→ TRY IT:
Taking the listing below, restate word for word each line from the line with "-- ==== Sys2Proof/Tests/MeetsEvents.lean" to the line with "(∃ (s : State) (c sl e d since sec", ends included, and stop there.

→ DATA:
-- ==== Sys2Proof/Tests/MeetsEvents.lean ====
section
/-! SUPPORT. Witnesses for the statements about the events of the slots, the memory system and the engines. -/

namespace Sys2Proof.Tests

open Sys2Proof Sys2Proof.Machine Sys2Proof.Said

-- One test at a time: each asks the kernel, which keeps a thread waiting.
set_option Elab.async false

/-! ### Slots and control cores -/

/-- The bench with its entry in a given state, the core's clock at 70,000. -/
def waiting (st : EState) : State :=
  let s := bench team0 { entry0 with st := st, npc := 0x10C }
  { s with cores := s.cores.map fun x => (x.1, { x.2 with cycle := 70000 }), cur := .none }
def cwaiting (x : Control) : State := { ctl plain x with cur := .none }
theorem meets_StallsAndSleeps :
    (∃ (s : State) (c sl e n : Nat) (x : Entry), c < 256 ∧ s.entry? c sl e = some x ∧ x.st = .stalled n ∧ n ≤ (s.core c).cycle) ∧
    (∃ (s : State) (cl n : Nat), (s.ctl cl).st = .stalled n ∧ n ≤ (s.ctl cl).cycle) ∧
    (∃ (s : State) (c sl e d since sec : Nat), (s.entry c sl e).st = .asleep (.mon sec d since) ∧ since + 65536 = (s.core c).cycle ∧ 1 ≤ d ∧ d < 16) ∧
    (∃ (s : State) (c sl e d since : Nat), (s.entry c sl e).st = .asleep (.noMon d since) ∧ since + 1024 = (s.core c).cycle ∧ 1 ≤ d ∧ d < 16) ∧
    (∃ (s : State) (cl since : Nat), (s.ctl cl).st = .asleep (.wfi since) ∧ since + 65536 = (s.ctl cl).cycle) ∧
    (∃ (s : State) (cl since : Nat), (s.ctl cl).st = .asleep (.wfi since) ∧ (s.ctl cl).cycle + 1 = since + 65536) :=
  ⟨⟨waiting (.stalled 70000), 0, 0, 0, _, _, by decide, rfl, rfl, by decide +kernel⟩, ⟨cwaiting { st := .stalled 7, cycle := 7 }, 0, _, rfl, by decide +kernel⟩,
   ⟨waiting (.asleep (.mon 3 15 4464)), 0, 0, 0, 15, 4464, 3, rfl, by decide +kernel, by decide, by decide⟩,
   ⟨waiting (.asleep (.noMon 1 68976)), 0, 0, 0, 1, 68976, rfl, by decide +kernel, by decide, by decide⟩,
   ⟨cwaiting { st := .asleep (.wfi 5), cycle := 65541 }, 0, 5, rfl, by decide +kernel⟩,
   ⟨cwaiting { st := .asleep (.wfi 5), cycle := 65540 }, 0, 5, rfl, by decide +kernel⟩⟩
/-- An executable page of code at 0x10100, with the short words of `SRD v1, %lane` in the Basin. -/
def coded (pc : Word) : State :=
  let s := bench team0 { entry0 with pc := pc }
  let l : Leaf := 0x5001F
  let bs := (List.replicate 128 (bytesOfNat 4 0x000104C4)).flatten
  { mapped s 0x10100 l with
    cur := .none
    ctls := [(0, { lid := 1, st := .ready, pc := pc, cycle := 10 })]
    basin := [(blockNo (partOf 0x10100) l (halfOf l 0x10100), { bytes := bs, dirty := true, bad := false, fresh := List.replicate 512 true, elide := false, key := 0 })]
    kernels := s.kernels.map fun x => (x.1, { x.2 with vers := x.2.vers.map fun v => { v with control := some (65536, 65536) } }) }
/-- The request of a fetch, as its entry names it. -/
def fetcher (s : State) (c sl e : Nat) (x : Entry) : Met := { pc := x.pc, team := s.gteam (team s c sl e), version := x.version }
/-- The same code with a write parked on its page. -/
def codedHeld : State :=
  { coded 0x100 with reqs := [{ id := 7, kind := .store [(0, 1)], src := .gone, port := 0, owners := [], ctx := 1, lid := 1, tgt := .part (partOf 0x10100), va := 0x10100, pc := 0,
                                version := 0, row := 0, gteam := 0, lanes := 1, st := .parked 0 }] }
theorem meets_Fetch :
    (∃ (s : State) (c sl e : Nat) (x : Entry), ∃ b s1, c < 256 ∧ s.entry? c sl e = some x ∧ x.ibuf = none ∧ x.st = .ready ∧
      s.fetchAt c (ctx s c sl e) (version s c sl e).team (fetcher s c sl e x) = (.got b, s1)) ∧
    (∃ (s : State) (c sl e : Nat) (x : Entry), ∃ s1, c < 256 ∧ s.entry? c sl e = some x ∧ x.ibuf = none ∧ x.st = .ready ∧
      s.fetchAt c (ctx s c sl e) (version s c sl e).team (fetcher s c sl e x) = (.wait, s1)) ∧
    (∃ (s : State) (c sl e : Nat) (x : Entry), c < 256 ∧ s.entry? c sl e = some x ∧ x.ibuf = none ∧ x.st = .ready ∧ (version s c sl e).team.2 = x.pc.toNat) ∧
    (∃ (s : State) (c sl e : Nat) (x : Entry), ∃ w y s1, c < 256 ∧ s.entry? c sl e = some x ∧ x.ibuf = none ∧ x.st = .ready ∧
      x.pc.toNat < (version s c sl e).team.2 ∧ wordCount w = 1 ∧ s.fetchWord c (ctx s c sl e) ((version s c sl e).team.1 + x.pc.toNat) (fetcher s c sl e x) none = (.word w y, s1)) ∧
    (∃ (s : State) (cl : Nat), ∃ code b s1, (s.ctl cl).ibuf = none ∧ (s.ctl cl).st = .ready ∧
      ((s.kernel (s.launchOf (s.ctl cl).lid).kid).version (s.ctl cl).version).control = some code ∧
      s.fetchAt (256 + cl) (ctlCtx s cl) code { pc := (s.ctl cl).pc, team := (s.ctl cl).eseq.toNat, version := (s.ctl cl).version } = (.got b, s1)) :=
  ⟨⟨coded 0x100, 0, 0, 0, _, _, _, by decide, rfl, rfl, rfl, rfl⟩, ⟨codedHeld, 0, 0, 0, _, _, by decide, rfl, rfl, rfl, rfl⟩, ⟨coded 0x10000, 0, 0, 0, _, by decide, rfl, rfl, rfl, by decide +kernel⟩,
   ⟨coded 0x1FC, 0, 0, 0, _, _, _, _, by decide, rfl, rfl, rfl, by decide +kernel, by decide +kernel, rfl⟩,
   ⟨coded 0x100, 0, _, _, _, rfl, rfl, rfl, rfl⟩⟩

...

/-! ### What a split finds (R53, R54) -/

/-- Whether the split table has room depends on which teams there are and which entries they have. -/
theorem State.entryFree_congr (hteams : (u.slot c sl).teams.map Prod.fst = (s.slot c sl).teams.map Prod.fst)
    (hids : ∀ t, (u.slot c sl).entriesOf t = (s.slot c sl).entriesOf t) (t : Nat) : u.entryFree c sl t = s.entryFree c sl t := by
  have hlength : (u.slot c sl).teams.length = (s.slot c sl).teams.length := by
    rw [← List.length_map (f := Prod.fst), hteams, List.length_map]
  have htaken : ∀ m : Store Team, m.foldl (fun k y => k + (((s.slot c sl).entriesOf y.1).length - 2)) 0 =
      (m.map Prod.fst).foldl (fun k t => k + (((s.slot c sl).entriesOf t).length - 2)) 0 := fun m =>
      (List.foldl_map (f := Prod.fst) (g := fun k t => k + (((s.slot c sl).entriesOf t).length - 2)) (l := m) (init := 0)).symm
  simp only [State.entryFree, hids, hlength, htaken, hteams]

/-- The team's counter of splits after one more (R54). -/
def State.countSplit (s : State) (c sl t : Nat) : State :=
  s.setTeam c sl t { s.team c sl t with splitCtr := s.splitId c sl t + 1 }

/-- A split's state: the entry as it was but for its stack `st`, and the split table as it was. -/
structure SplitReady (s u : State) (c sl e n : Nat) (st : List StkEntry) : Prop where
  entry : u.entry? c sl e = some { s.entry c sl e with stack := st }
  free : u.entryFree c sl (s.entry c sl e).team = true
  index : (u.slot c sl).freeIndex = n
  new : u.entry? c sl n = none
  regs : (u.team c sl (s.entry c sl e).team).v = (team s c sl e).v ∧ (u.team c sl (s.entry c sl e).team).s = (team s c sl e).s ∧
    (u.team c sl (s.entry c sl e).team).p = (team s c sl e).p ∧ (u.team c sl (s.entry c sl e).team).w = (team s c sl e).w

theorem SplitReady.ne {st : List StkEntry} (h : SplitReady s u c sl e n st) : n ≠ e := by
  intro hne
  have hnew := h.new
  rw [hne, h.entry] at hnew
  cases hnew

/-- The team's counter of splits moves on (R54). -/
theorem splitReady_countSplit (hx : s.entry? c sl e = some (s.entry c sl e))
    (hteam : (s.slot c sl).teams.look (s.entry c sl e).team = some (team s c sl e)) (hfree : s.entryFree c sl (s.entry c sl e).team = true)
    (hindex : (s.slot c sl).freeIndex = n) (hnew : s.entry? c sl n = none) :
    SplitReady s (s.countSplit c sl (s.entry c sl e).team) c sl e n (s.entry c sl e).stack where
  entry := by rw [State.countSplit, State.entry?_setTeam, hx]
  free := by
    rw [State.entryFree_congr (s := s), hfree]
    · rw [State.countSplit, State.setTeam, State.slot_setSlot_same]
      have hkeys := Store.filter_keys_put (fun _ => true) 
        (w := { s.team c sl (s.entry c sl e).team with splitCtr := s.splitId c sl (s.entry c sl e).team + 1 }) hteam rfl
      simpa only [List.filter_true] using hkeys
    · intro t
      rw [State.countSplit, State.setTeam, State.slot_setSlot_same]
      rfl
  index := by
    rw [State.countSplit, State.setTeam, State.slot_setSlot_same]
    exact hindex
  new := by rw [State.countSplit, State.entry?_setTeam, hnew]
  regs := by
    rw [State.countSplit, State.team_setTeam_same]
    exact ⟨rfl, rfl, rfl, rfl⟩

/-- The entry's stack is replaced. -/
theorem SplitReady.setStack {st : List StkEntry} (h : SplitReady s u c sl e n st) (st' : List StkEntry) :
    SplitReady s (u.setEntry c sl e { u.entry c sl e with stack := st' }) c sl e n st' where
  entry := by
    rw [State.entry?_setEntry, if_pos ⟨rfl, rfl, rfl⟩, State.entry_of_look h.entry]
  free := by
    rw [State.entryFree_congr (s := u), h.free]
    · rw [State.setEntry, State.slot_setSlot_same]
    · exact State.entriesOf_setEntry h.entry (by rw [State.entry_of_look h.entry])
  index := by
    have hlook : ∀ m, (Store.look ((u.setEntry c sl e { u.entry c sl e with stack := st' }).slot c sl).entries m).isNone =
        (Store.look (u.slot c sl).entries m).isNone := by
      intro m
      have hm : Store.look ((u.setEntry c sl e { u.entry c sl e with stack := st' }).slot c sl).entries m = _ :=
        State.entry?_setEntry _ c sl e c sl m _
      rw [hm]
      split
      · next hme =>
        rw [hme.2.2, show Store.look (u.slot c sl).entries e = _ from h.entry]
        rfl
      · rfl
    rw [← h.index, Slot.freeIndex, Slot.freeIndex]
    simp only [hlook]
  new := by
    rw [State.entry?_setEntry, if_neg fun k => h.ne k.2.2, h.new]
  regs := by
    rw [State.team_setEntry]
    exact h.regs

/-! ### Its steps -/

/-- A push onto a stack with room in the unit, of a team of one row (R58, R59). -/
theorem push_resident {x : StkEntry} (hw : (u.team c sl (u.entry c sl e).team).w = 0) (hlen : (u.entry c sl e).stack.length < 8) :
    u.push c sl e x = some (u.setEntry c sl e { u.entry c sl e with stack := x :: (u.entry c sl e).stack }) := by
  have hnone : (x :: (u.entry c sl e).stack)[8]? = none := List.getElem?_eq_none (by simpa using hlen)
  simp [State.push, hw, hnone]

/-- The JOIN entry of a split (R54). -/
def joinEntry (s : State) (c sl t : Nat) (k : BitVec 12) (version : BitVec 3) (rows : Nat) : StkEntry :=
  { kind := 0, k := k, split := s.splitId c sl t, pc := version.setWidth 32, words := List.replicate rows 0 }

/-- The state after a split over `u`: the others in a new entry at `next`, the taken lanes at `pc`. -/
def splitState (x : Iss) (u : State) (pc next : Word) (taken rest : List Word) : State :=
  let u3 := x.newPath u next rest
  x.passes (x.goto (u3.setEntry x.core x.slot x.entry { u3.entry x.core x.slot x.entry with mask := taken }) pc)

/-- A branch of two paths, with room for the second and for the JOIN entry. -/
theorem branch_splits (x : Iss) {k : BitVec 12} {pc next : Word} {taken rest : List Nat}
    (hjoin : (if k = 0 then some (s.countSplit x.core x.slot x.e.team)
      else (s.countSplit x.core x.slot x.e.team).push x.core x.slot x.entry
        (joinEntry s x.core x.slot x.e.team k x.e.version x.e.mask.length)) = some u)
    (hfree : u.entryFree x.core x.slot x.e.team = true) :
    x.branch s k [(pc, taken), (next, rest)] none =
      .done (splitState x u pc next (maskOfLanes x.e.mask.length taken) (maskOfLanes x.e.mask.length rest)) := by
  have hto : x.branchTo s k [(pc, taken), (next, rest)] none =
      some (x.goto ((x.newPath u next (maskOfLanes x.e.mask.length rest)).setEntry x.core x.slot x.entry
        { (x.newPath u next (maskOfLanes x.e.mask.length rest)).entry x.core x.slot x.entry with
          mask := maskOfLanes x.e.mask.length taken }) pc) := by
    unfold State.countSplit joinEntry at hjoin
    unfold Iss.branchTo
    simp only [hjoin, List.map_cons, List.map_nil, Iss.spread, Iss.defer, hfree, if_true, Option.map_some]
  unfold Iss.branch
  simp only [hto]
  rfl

→ RESULT OF THIS EXERCISE:
-- ==== Sys2Proof/Tests/MeetsEvents.lean ====
section
/-! SUPPORT. Witnesses for the statements about the events of the slots, the memory system and the engines. -/

namespace Sys2Proof.Tests

open Sys2Proof Sys2Proof.Machine Sys2Proof.Said

-- One test at a time: each asks the kernel, which keeps a thread waiting.
set_option Elab.async false

/-! ### Slots and control cores -/

/-- The bench with its entry in a given state, the core's clock at 70,000. -/
def waiting (st : EState) : State :=
  let s := bench team0 { entry0 with st := st, npc := 0x10C }
  { s with cores := s.cores.map fun x => (x.1, { x.2 with cycle := 70000 }), cur := .none }
def cwaiting (x : Control) : State := { ctl plain x with cur := .none }
theorem meets_StallsAndSleeps :
    (∃ (s : State) (c sl e n : Nat) (x : Entry), c < 256 ∧ s.entry? c sl e = some x ∧ x.st = .stalled n ∧ n ≤ (s.core c).cycle) ∧
    (∃ (s : State) (cl n : Nat), (s.ctl cl).st = .stalled n ∧ n ≤ (s.ctl cl).cycle) ∧
    (∃ (s : State) (c sl e d since sec : Nat), (s.entry c sl e).st = .asleep (.mon sec d since) ∧ since + 65536 = (s.core c).cycle ∧ 1 ≤ d ∧ d < 16) ∧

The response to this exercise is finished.